# Seiko for real Men



## Roy (Feb 23, 2003)

From old Forum :

Seiko divers are for real men, they wear them with pride! Omegas are for girls! Since we are all agreed that Omegas have no style, then it surely follows that Seiko divers are THE BEST, ever!

Thanks for your indulgence.

We all know that Neil and Andy secretly lust after a nice Seiko!!!!!!!!!Does anyone know of the naufacturing process involved here? I suspect that the cyclops is perhaps bonded to the crystal, but how?

Does anyone in Britain make new dials for watches?

Peter


----------



## Roy (Feb 23, 2003)

There are no dial makers that I know of in the UK, just restorers.

The cyclops window is bonded to the crystal with special glue.


----------



## Griff (Feb 23, 2003)

Are all date magnifiers bonded like this.......including Rolex?


----------



## Roy (Feb 23, 2003)

As far as I know , Yes.


----------



## Andy (Feb 23, 2003)

Let me get this straight. Peter says that "we are all agreed that Omega's have no style". Sorry I must have missed that particular poll, or is this a case of one person assuming everyone MUST agree with what they say.

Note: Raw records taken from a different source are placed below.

theorem exec_keeps_holdsNoEom {i : Instr} {s t : State} (hs : s.asm.holdsNoEom) (h : exec i s = .next t) :
    t.asm.holdsNoEom := by
  obtain ⟨-, rfl⟩ | ⟨-, rfl⟩ | ⟨-, rfl⟩ | ⟨acc, data, -, rfl⟩ | ⟨acc, -, rfl⟩ | ⟨c, -, hc, rfl⟩ | ⟨c, bs, -, ha, rfl⟩ :=
    exec_cases h
  · exact hs
  · exact holdsNoEom_empty
  · exact hs
  · exact hs
  · exact hs
  · obtain h | h := whileCorrupt_asm c hc
    · exact h ▸ holdsNoEom_empty
    · exact h ▸ holdsNoEom_corrupt
  · exact afterAppend_holdsNoEom s c (appendsTo_bytes ha ▸ hs)

/-- Settles O33, by the cases of the step. -/
theorem bufferNeverHoldsEndMarker : Obligations.BufferNeverHoldsEndMarker := by
  intro s t hs h
  obtain ⟨-, rfl⟩ | ⟨w, rest, -, he⟩ | ⟨rest, -, rfl⟩ := step_cases h
  · exact hs
  · exact exec_keeps_holdsNoEom (s := { s with input := rest }) hs he
  · exact holdsNoEom_empty

end Sys2Proof.Machine
end

section
/-! PROOFS. What a command reports (spec 30, R64, R65; spec 42, R113 to R122): the cause with the state before and after it, and
the record. -/

namespace Sys2Proof.Machine

/-- The runt test alone decides the runt verdict (R114). -/
theorem judge_eq_runt_iff (p : Params) (frame : List Byte) : judge p frame = .runt ↔ frame.length < 16 := by
  refine ⟨fun h => ?_, judge_runt⟩
  by_contra hlong
  rw [judge_long (by omega)] at h
  split at h
  · cases h
  · split at h <;> cases h

/-- A verdict other than runt is on a frame of at least 16 bytes. -/
theorem le_length_of_judge {p : Params} {frame : List Byte} {v : Verdict} (h : judge p frame = v) (hv : v ≠ .runt) :
    16 ≤ frame.length := by
  have hrunt := mt (judge_eq_runt_iff p frame).mpr (h ▸ hv)
  omega

/-- An appended buffer that passes the three tests completes a frame, and its last byte is `0A` (R99 to R101). -/
theorem completesWith_of_appendsTo {s : State} {bs : List Byte} {c : Byte} (ha : s.asm.appendsTo bs)
    (hlen : (bs ++ [c]).length < 122) (hp : agreesWithPrefix (bs ++ [c])) (heom : endsWithEom (bs ++ [c]) = true) :
    c = 0x0A ∧ s.completesWith (bs ++ [c]) := by
  obtain ⟨hlast, rfl⟩ := (endsWithEom_snoc bs c).mp heom
  exact ⟨rfl, bs, ha, rfl, hlast, hlen, hp⟩

/-- What R65 says of a command `i` that takes `s` to `t` with the given cause: the operation, the condition on `s`, and the
assembler of `t`. -/
def CauseMeans (i : Instr) (s t : State) : Cause → Prop
  | .idle => i = .nop ∧ t.asm = s.asm
  | .accum => ∃ c bs, i = .feed c ∧ s.asm.appendsTo bs ∧ t.asm = .accumulating (bs ++ [c])
  | .swallow => (∃ c, i = .feed c ∧ c ≠ 0x0A) ∧ s.asm = .corrupt ∧ t.asm = .corrupt
  | .resync => i = .feed 0x0A ∧ s.asm = .corrupt ∧ t.asm = .empty
  | .corruptOversize => (∃ c bs, i = .feed c ∧ s.asm.appendsTo bs ∧ 122 ≤ bs.length + 1) ∧ t.asm = .corrupt
  | .corruptPrefix => (∃ c bs, i = .feed c ∧ s.asm.appendsTo bs ∧ ¬ agreesWithPrefix (bs ++ [c])) ∧ t.asm = .corrupt
  | .dropRunt => (∃ frame, i = .feed 0x0A ∧ s.completesWith frame ∧ frame.length < 16) ∧ t.asm = .empty
  | .frameOk | .dropCrc | .dropUnknown =>
    (∃ frame, i = .feed 0x0A ∧ s.completesWith frame ∧ 16 ≤ frame.length) ∧ t.asm = .empty
  | .cleared => i = .clear ∧ t.asm = .empty
  | .illegalCmd => i = .reserved ∧ t.asm = s.asm

/-- The command drives a report: its cause tells what happened, and it carries a record with `FRAME_OK` only (R64, R65). -/
def ReportsTruly (i : Instr) (s t : State) : Prop :=
  ∃ r, t.result = some r ∧ CauseMeans i s t r.cause ∧ (r.out.isSome = true ↔ r.cause = .frameOk)

/-- The four verdicts on a completed frame (R113 to R121). -/
theorem complete_reportsTruly {s : State} {frame : List Byte} (h : s.completesWith frame) :
    ReportsTruly (.feed 0x0A) s (s.complete frame) := by
  obtain ⟨hj, hc⟩ | ⟨hj, hc⟩ | ⟨hj, hc⟩ | ⟨hj, hc⟩ := complete_cases s frame
  · exact hc ▸ ⟨_, rfl, ⟨⟨frame, rfl, h, (judge_eq_runt_iff _ _).mp hj⟩, rfl⟩, by decide⟩
  · exact hc ▸ ⟨_, rfl, ⟨⟨frame, rfl, h, le_length_of_judge hj (by decide)⟩, rfl⟩, by decide⟩
  · exact hc ▸ ⟨_, rfl, ⟨⟨frame, rfl, h, le_length_of_judge hj (by decide)⟩, rfl⟩, by decide⟩
  · exact hc ▸ ⟨_, rfl, ⟨⟨frame, rfl, h, le_length_of_judge hj (by decide)⟩, rfl⟩, iff_of_true rfl rfl⟩

theorem afterAppend_reportsTruly {s : State} {bs : List Byte} (c : Byte) (ha : s.asm.appendsTo bs) :
    ReportsTruly (.feed c) s (s.afterAppend (bs ++ [c])) := by
  obtain ⟨hlen, h⟩ | ⟨-, hp, h⟩ | ⟨hlen, hp, heom, h⟩ | ⟨-, -, -, h⟩ := afterAppend_cases s (bs ++ [c])
  · rw [List.length_append, List.length_singleton] at hlen
    exact h ▸ ⟨_, rfl, ⟨⟨c, bs, rfl, ha, hlen⟩, rfl⟩, by decide⟩
  · exact h ▸ ⟨_, rfl, ⟨⟨c, bs, rfl, ha, hp⟩, rfl⟩, by decide⟩
  · obtain ⟨rfl, hframe⟩ := completesWith_of_appendsTo ha hlen hp heom
    exact h ▸ complete_reportsTruly hframe
  · exact h ▸ ⟨_, rfl, ⟨c, bs, rfl, ha, rfl⟩, by decide⟩

theorem whileCorrupt_reportsTruly {s : State} (c : Byte) (hs : s.asm = .corrupt) :
    ReportsTruly (.feed c) s (s.whileCorrupt c) := by
  by_cases hc : c = 0x0A
  · subst hc
    rw [whileCorrupt_lineEnd]
    exact ⟨_, rfl, ⟨rfl, hs, rfl⟩, by decide⟩
  · rw [whileCorrupt_other hc]
    exact ⟨_, rfl, ⟨⟨c, rfl, hc⟩, hs, hs⟩, by decide⟩

theorem command_reportsTruly {i : Instr} {s t : State} (hi : i.isCommand = true) (h : exec i s = .next t) :
    ReportsTruly i s t := by
  obtain ⟨rfl, rfl⟩ | ⟨rfl, rfl⟩ | ⟨rfl, rfl⟩ | ⟨_, _, rfl, -⟩ | ⟨_, rfl, -⟩ | ⟨c, rfl, hc, rfl⟩ | ⟨c, bs, rfl, ha, rfl⟩ :=
    exec_cases h
  · exact ⟨_, rfl, ⟨rfl, rfl⟩, by decide⟩
  · exact ⟨_, rfl, ⟨rfl, rfl⟩, by decide⟩
  · exact ⟨_, rfl, ⟨rfl, rfl⟩, by decide⟩
  · cases hi
  · cases hi
  · exact whileCorrupt_reportsTruly c hc
  · exact afterAppend_reportsTruly c ha

/-- Settles O36, by what each command reports. -/
theorem causeTellsStateAfter : Obligations.CauseTellsStateAfter := by
  refine ⟨rfl, fun i s t hi h => ?_⟩
  obtain ⟨⟨cause, out⟩, hr, hcause, -⟩ := command_reportsTruly hi h
  refine ⟨⟨cause, out⟩, hr, ?_⟩
  cases cause <;> exact hcause

/-- Settles O37: a record comes with `FRAME_OK`, which stands for the completing `FEED` of `0A`. -/
theorem recordOnlyWithFrameOk : Obligations.RecordOnlyWithFrameOk := by
  intro i s t hi h
  obtain ⟨r, hr, hcause, hout⟩ := command_reportsTruly hi h
  refine ⟨r, hr, hout, fun hsome => ?_⟩
  rw [hout.mp hsome] at hcause
  obtain ⟨⟨frame, hfeed, hframe, -⟩, -⟩ := hcause
  exact ⟨hfeed, frame, hframe⟩

end Sys2Proof.Machine
end

section
/-! PROOFS. The questions that `FEED` asks of its byte (spec 30, R68). -/

namespace Sys2Proof.Machine

/-- What R100 asks of an appended byte is that it be its own of `PREFIX`, while there is one (R104). -/
theorem agreesWithPrefix_snoc (bs : List Byte) (c : Byte) :
    agreesWithPrefix (bs ++ [c]) ↔ agreesWithPrefix bs ∧ (bs.length < 8 → Config.framePrefix[bs.length]? = some c) := by
  rw [agreesWithPrefix_iff, agreesWithPrefix_iff, List.length_append, List.length_singleton]
  constructor
  · refine fun h => ⟨fun i hi => ?_, fun hlen => ?_⟩
    · rw [← h i (by omega), List.getElem?_append_left (by omega)]
    · rw [← h bs.length (by omega), List.getElem?_concat_length]
  · rintro ⟨hbs, hc⟩ i hi
    by_cases hlt : i < bs.length
    · rw [List.getElem?_append_left hlt, hbs i (by omega)]
    · obtain rfl : i = bs.length := by omega
      rw [List.getElem?_concat_length, hc (by omega)]

/-- The two states agree in everything R68 speaks of: `st`, `len`, the report, and all bytes held but the last. -/
def SameButLastByte (t t' : State) : Prop :=
  t.st = t'.st ∧ t.len = t'.len ∧ t.result = t'.result ∧ t.asm.bytes.dropLast = t'.asm.bytes.dropLast

theorem SameButLastByte.refl (t : State) : SameButLastByte t t := ⟨rfl, rfl, rfl, rfl⟩

theorem accumulating_sameButLastByte (s : State) (bs : List Byte) (c c' : Byte) (cause : Cause) :
    SameButLastByte (s.endWith (.accumulating (bs ++ [c])) cause none)
      (s.endWith (.accumulating (bs ++ [c'])) cause none) := by
  refine ⟨rfl, ?_, rfl, ?_⟩
  · simp [State.len]
  · simp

As far as me "lusting after a nice Seiko" I suppose he's not taking into account the dozen or so I actually own...Here's one of them










A BLACK FACED SEIKO ALPINIST SHOULD BE HERE BUT YET AGAIN MY PICS ARE DISSAPEARING.


----------



## Roy (Feb 23, 2003)

I think it was just a joke Andy.


----------



## 84469hill (Feb 24, 2003)

I don`t think andys dissappearing photos are a joke


----------



## DavidH (Feb 24, 2003)

As the man says, Seiko for real Men


----------



## peter (Feb 23, 2003)

Sorry Andy, "Seikos are for real men etc.," was just a wind up. My humour is not so detectable in writing.

Nice Alpinist but where is the cyclops? The watch has been emasculated?

Peter


----------



## Andy (Feb 23, 2003)

Actually I don't have it yet. I'm buying it off a guy in the States. He told me he'd had the cyclops professionally removed, which beggers belief frankly, but it is the highly desireable black face model so I can live with that. I suppose I could always order a new crystal.

No need to apologise for your sense of humour. I'm beginning to wonder since being on this forum if I actually have one.


----------